Banks cannot afford to be trapped by unstructured data. Businesses may be spending record amounts of money on cybersecurity to protect the digital transformation that has accelerated so rapidly over the past year, but it’s a wasted effort if the most pressing threats like unstructured data don’t. are not properly processed. And these threats are evolving in new and sophisticated ways – last year, fake audio and video content ranked among the top 20 ways criminals use AI.
Securing unstructured data with identity
Organizations must maximize the visibility of vulnerabilities. For this, it is essential to prioritize the access rights of users to all data – structured and unstructured. Our research found that this is not currently the case, with a third of companies not having real-time alerts when unauthorized access occurs in unstructured data, and a quarter of companies not having real-time alerts. no regular reviews of user access privileges. Without visibility into who has access to what and when, hackers could operate undetected.
To combat this threat, identity security must be extended at the implementation stage to manage data access. This security practice ensures security and compliance – automatically – while providing real-time alerts to the IT team where potential vulnerabilities are located – making them much better equipped to monitor or respond to a breach.

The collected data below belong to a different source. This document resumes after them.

-- ==== Sys2Proof/Machine/Decoder.lean ====
section
/-! DEFINITION. The block decoder of 42_decoder.md: the pure functions `Val5`, `DecBlock`, `DecTail` and `Decode`
(rules R120 to R126) and the commands `DEC_PUSH` and `DEC_END` (R131 and R132). -/

namespace Sys2Proof.Machine

/-- `Val5` (R121): the weighted sum, exact, up to 85^5 - 1. -/
def val5 (d0 d1 d2 d3 d4 : Digit) : Nat :=
  d0.val * 85 ^ 4 + d1.val * 85 ^ 3 + d2.val * 85 ^ 2 + d3.val * 85 + d4.val

/-- `DecBlock` (R122): the four low bytes of the sum. A sum of 2^32 or more wraps (decision D7, log entry 9). -/
def decBlock (d0 d1 d2 d3 d4 : Digit) : List Byte := bytes4 (val5 d0 d1 d2 d3 d4)

/-- `PAD_DIGIT` (R8), the symbol `~`. -/
def padDigit : Digit := 84

/-- `DecTail(t)` (R123): the missing digits are the pad digit, and the first `m - 1` bytes are kept. -/
def decTail (t : List Digit) : List Byte :=
  (decBlock (t.getD 0 padDigit) (t.getD 1 padDigit) (t.getD 2 padDigit) (t.getD 3 padDigit)
    (t.getD 4 padDigit)).take (t.length - 1)

/-- The bytes of a digit sequence (R126): consecutive groups of five, then the tail of two to four digits.
A tail of one digit has no bytes; `decodeFrame` reports it first. -/
def decodeDigits : List Digit → List Byte
  | d0 :: d1 :: d2 :: d3 :: d4 :: rest => decBlock d0 d1 d2 d3 d4 ++ decodeDigits rest
  | [] => []
  | t => decTail t

/-- The symbol positions of a frame: every character but whitespace (R120). -/
def symbolPositions (cs : List Byte) : List Byte := cs.filter fun c => !isWS c

/-- `Decode(cs)` (R126): the first invalid character, then the one-symbol tail, then the bytes. -/
def decodeFrame (cs : List Byte) : DecResult :=
  let s := symbolPositions cs
  match s.find? fun c => (c2d c).isNone with
  | some c => .invalidCharacter c
  | none =>
    let ds := s.filterMap c2d
    if ds.length % 5 = 1 then .unexpectedEof else .ok (decodeDigits ds)

/-- `DEC_PUSH c` (R131): ignored after a failure, whitespace skipped, the first invalid character latched with
the frame's bytes dropped, and the fifth digit of a group converting it in the same command. -/
def execDecPush (c : Byte) (s : State) : Result :=
  unlessFaulted s fun s =>
    if s.decFailed then .next s
    else if isWS c then .next s
    else
      match c2d c with
      | none => .next ((s.setDecLatch true c).setDecoder [] [])
      | some d =>
        match s.decAcc ++ [d] with
        | [d0, d1, d2, d3, d4] => growDecOut (decBlock d0 d1 d2 d3 d4) (s.setDecoder [] s.decOut)
        | acc => .next (s.setDecoder acc s.decOut)

/-- The tail that `DEC_END` adds to `DEC_OUT` when two digits or more are left (R132). -/
def growDecTail (s : State) : Result :=
  if 2 ≤ s.decAcc.length then growDecOut (decTail s.decAcc) s else .next s

/-- The delivery of R132: appends the result and puts the decoder back to frame start. -/
def deliverDec (r : DecResult) (s : State) : Result :=
  andThen (appendDecRes r s) fun s => .next ((s.setDecoder [] []).setDecLatch false 0x00)

/-- `DEC_END` (R132): an invalid character first, then a one-symbol tail, then the frame's bytes. -/
def execDecEnd (s : State) : Result :=
  unlessFaulted s fun s =>
    if s.decFailed then deliverDec (.invalidCharacter s.decErrChar) s
    else if s.decAcc.length = 1 then deliverDec .unexpectedEof s
    else andThen (growDecTail s) fun s => deliverDec (.ok s.decOut) s

end Sys2Proof.Machine
end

We recently worked with South African financial institution Nedbank to protect unstructured data on file shares and other sites across the organization. This meant replacing disparate legacy systems with an identity platform that routinely automates access reviews. This helps data owners manage secure access to their data – providing a clear picture of where different types of data are located and who among their staff has access to what. With safe and secure access provided to over 33,000 people, Nedbank is now much better equipped to monitor or respond to a breach.
Visibility on all access points
Unstructured customer data will continue to be created as banks rely on the digital customer experience. But it’s crucial that financial institutions recognize and manage risks, prioritizing them in the same way as meeting evolving regulatory requirements. To ensure data protection, banks must have visibility and governance over all potential access points.